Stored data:
/-- NONCE_BLOCK_RESERVE (06 R183, R184). -/
def execNonceBlockReserve (q p : Nat) (s : State) : Host.Outcome State Fault Refusal :=
  guardUnit (quarterOk q && partOk p) p s (reserveBlock s q p)

/-- KEY_CACHE_PIN_GRANT (07 R234): the descriptor of its partition that has waited longest in the tile pins all its
entries, if they now fit, and its key checks go on. -/
def execKeyCachePinGrant (qp asn : Nat) (s : State) : Host.Outcome State Fault Refusal :=
  guardUnit (qpOk qp) qp s
    (match entryOf s qp asn with
      | none => s
      | some e =>
        match e.tile with
        | none => s
        | some t =>
          let p := (qpOf s qp).partition
          if ((tmemOf s t).pinQ.find? (fun x => (qpOf s x.1).partition == p)) = some (qp, asn) ∧ s.tamper.halt = false ∧
              e.script matches .none | .waiting then
            match pinAll s t p (tblGet 0 (partOf s p).quota e.quarter) (qp, asn) e.desc with
            | some u => stepKeys u e t
            | none => s
          else s)

/-- Descriptors of a tile that wait on the fill path: their entries pinned, a key field pending. -/
def fillsPending (s : State) (t : Nat) : List Entry :=
  (homedOn s t).filter (fun e => !(tmemOf s t).pinQ.contains (e.qp, e.asn) && (match (scanKeys s e t).2 with
    | .fill _ => true
    | _ => false))

/-- The fill path serves key field k of a descriptor: checks against the record, then the entry and its key-ready token
(07 R216, R219, R235, R236). -/
def fillField (s : State) (e : Entry) (t k : Nat) : State :=
  let p := (qpOf s e.qp).partition
  match (keysOf e.desc).find? (fun x => x.k == k) with
  | none => s
  | some x =>
    match checkKeyField s p (e.capture.getD 0) e.desc x with
    | .error st => finishEntry s e (Cpl.fail st k)
    | .ok r =>
      let f (c : CacheEnt) : CacheEnt := if c.isKey p r.handle then { c with filled := true, key := r } else c
      let s1 := keyReady (modTmem s t (fun m => { m with cache := m.cache.map f })) e k
      match entryOf s1 e.qp e.asn with
      | some e' => stepKeys s1 e' t
      | none => s1

/-- VAULT_FILL (07 R216, R219, R232, R235): one record of the partition whose turn it is in the tile. -/
def execVaultFill (qp asn : Nat) (s : State) : Host.Outcome State Fault Refusal :=
  guardUnit (qpOk qp) qp s
    (match entryOf s qp asn with
      | none => s
      | some e =>
        match e.tile with
        | none => s
        | some t =>
          let ps := (fillsPending s t).foldl (fun l x => insertAsc (qpOf s x.qp).partition l) []
          let p := (qpOf s qp).partition
          if e.cpl.isSome || s.tamper.halt || (tmemOf s t).pinQ.contains (qp, asn) ||
            rrNext (tmemOf s t).rrFill ps != some p then s
          else
            let s1 := modTmem s t (fun m => { m with rrFill := p })
            match scanKeys s e t with
            | (_, .fail st k) => finishEntry s e (Cpl.fail st k)
            | (ks, .ready) => ks.foldl (fun u k => keyReady u e k) s
            | (ks, .fill k) =>
              let e' := { e with keysReady := e.keysReady ++ ks }
              fillField (ks.foldl (fun u j => keyReady u e j) s1) e' t k)

/-- VAULT_GRANT (05 R139): the holder of a grant receives it. -/
def execVaultGrant (qp asn : Nat) (s : State) : Host.Outcome State Fault Refusal :=
  guardUnit (qpOk qp) qp s
    (if s.vault.grants.any (fun g => g.holder == (qp, asn)) then modEntry s qp asn (fun e => { e with grant := e.cpl.isNone })
    else s)

/-- The first key field of a descriptor that fails a check against its record, with the status. -/
def firstBadKey (s : State) (e : Entry) (p : Nat) (l : List KSpec) : Option (Nat × Nat) :=
  match l with
  | [] => none
  | x :: r =>
    if e.keysReady.contains x.k || (dKey e.desc x.k == 0 && x.optional) then firstBadKey s e p r
    else match checkKeyField s p (e.capture.getD 0) e.desc x with
      | .error st => some (st, x.k)
      | .ok _ => firstBadKey s e p r

/-- INPUT_READ_RETURN (02 R60, R62 check 6, R69): what the reads of a descriptor's lists and data bring. A failure of
check 5 is reported before one of check 6. -/
def inputReturn (s : State) (e : Entry) (r : ReadResult) : State :=
  match checkLists e.desc r with
  | .error (st, det) =>
    (match firstBadKey s e (qpOf s e.qp).partition (keysOf e.desc) with
      | some (st', k) => finishEntry s e (Cpl.fail st' k)
      | none => finishEntry s e (Cpl.fail st det))
  | .ok o =>
    if !readPlace s && o.ins.any (fun g => g.len != 0) then s
    else
    let s1 := o.ins.foldl (fun u g => readThrough u (qpOf s e.qp) g.addr g.len) s
    modEntry (inputTokens s1 e o.data) e.qp e.asn (fun x => { x with input := some o })

/-- INPUT_READ_RETURN (02 R60, R62, R69). -/
def execInputReadReturn (qp asn : Nat) (r : ReadResult) (s : State) : Host.Outcome State Fault Refusal :=
  guardUnit (qpOk qp) qp s
    (if !readsSent s qp (some asn) then s
    else
      let s1 := readsBack s qp (some asn)
      match entryOf s1 qp asn with
      | none => s1
      | some e =>
        if e.cpl.isSome || inputReady e || (e.tile.isNone && dClass e.desc != 0x0A) || s.tamper.halt then s1
        else inputReturn s1 e r)

/-- SCRIPT_CORE_ASSIGN (03 R471): a freed core of S0 to S2 goes by round robin over the partitions that wait, the lowest
ASN first within one. -/
def execScriptCoreAssign (t : Nat) (s : State) : Host.Outcome State Fault Refusal :=
  guardUnit (tileOk t) t s
    (let ws := coreWaiters s t
     let ps := ws.foldl (fun l e => insertAsc (qpOf s e.qp).partition l) []
     match freeCore s t, rrNext (tmemOf s t).rrScript ps with
     | some c, some p =>
       (match minBy (fun e => e.asn) (ws.filter (fun e => (qpOf s e.qp).partition == p)) with
         | some e =>
           let s1 := modTmem s t (fun m => { m with rrScript := p })
           modEntry (startCore s1 c e) e.qp e.asn (fun x => { x with script := .core c })
         | none => s)
     | _, _ => s)

end Sys2Proof.Machine
end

-- What is expected --
Return the data above in full. Keep every line exactly as it is.

-- Exercise result --
/-- NONCE_BLOCK_RESERVE (06 R183, R184). -/
def execNonceBlockReserve (q p : Nat) (s : State) : Host.Outcome State Fault Refusal :=
  guardUnit (quarterOk q && partOk p) p s (reserveBlock s q p)

/-- KEY_CACHE_PIN_GRANT (07 R234): the descriptor of its partition that has waited longest in the tile pins all its
entries, if they now fit, and its key checks go on. -/
def execKeyCachePinGrant (qp asn : Nat) (s : State) : Host.Outcome State Fault Refusal :=
  guardUnit (qpOk qp) qp s
    (match entryOf s qp asn with
      | none => s
      | some e =>
        match e.tile with
        | none => s
        | some t =>
          let p := (qpOf s qp).partition
          if ((tmemOf s t).pinQ.find? (fun x => (qpOf s x.1).partition == p)) = some (qp, asn) ∧ s.tamper.halt = false ∧
              e.script matches .none | .waiting then
            match pinAll s t p (tblGet 0 (partOf s p).quota e.quarter) (qp, asn) e.desc with
            | some u => stepKeys u e t
            | none => s
          else s)

/-- Descriptors of a tile that wait on the fill path: their entries pinned, a key field pending. -/
def fillsPending (s : State) (t : Nat) : List Entry :=
  (homedOn s t).filter (fun e => !(tmemOf s t).pinQ.contains (e.qp, e.asn) && (match (scanKeys s e t).2 with
    | .fill _ => true
    | _ => false))

/-- The fill path serves key field k of a descriptor: checks against the record, then the entry and its key-ready token
(07 R216, R219, R235, R236). -/
def fillField (s : State) (e : Entry) (t k : Nat) : State :=
  let p := (qpOf s e.qp).partition
  match (keysOf e.desc).find? (fun x => x.k == k) with
  | none => s
  | some x =>
    match checkKeyField s p (e.capture.getD 0) e.desc x with
    | .error st => finishEntry s e (Cpl.fail st k)
    | .ok r =>
      let f (c : CacheEnt) : CacheEnt := if c.isKey p r.handle then { c with filled := true, key := r } else c
      let s1 := keyReady (modTmem s t (fun m => { m with cache := m.cache.map f })) e k
      match entryOf s1 e.qp e.asn with
      | some e' => stepKeys s1 e' t
      | none => s1

/-- VAULT_FILL (07 R216, R219, R232, R235): one record of the partition whose turn it is in the tile. -/
def execVaultFill (qp asn : Nat) (s : State) : Host.Outcome State Fault Refusal :=
  guardUnit (qpOk qp) qp s
    (match entryOf s qp asn with
      | none => s
      | some e =>
        match e.tile with
        | none => s
        | some t =>
          let ps := (fillsPending s t).foldl (fun l x => insertAsc (qpOf s x.qp).partition l) []
          let p := (qpOf s qp).partition
          if e.cpl.isSome || s.tamper.halt || (tmemOf s t).pinQ.contains (qp, asn) ||
            rrNext (tmemOf s t).rrFill ps != some p then s
          else
            let s1 := modTmem s t (fun m => { m with rrFill := p })
            match scanKeys s e t with
            | (_, .fail st k) => finishEntry s e (Cpl.fail st k)
            | (ks, .ready) => ks.foldl (fun u k => keyReady u e k) s
            | (ks, .fill k) =>
              let e' := { e with keysReady := e.keysReady ++ ks }
              fillField (ks.foldl (fun u j => keyReady u e j) s1) e' t k)

/-- VAULT_GRANT (05 R139): the holder of a grant receives it. -/
def execVaultGrant (qp asn : Nat) (s : State) : Host.Outcome State Fault Refusal :=
  guardUnit (qpOk qp) qp s
    (if s.vault.grants.any (fun g => g.holder == (qp, asn)) then modEntry s qp asn (fun e => { e with grant := e.cpl.isNone })
    else s)

/-- The first key field of a descriptor that fails a check against its record, with the status. -/
def firstBadKey (s : State) (e : Entry) (p : Nat) (l : List KSpec) : Option (Nat × Nat) :=
  match l with
  | [] => none
  | x :: r =>
    if e.keysReady.contains x.k || (dKey e.desc x.k == 0 && x.optional) then firstBadKey s e p r
    else match checkKeyField s p (e.capture.getD 0) e.desc x with
      | .error st => some (st, x.k)
      | .ok _ => firstBadKey s e p r

/-- INPUT_READ_RETURN (02 R60, R62 check 6, R69): what the reads of a descriptor's lists and data bring. A failure of
check 5 is reported before one of check 6. -/
def inputReturn (s : State) (e : Entry) (r : ReadResult) : State :=
  match checkLists e.desc r with
  | .error (st, det) =>
    (match firstBadKey s e (qpOf s e.qp).partition (keysOf e.desc) with
      | some (st', k) => finishEntry s e (Cpl.fail st' k)
      | none => finishEntry s e (Cpl.fail st det))
  | .ok o =>
    if !readPlace s && o.ins.any (fun g => g.len != 0) then s
    else
    let s1 := o.ins.foldl (fun u g => readThrough u (qpOf s e.qp) g.addr g.len) s
    modEntry (inputTokens s1 e o.data) e.qp e.asn (fun x => { x with input := some o })

/-- INPUT_READ_RETURN (02 R60, R62, R69). -/
def execInputReadReturn (qp asn : Nat) (r : ReadResult) (s : State) : Host.Outcome State Fault Refusal :=
  guardUnit (qpOk qp) qp s
    (if !readsSent s qp (some asn) then s
    else
      let s1 := readsBack s qp (some asn)
      match entryOf s1 qp asn with
      | none => s1
      | some e =>
        if e.cpl.isSome || inputReady e || (e.tile.isNone && dClass e.desc != 0x0A) || s.tamper.halt then s1
        else inputReturn s1 e r)

/-- SCRIPT_CORE_ASSIGN (03 R471): a freed core of S0 to S2 goes by round robin over the partitions that wait, the lowest
ASN first within one. -/
def execScriptCoreAssign (t : Nat) (s : State) : Host.Outcome State Fault Refusal :=
  guardUnit (tileOk t) t s
    (let ws := coreWaiters s t
     let ps := ws.foldl (fun l e => insertAsc (qpOf s e.qp).partition l) []
     match freeCore s t, rrNext (tmemOf s t).rrScript ps with
     | some c, some p =>
       (match minBy (fun e => e.asn) (ws.filter (fun e => (qpOf s e.qp).partition == p)) with
         | some e =>
           let s1 := modTmem s t (fun m => { m with rrScript := p })
           modEntry (startCore s1 c e) e.qp e.asn (fun x => { x with script := .core c })
         | none => s)
     | _, _ => s)

end Sys2Proof.Machine
end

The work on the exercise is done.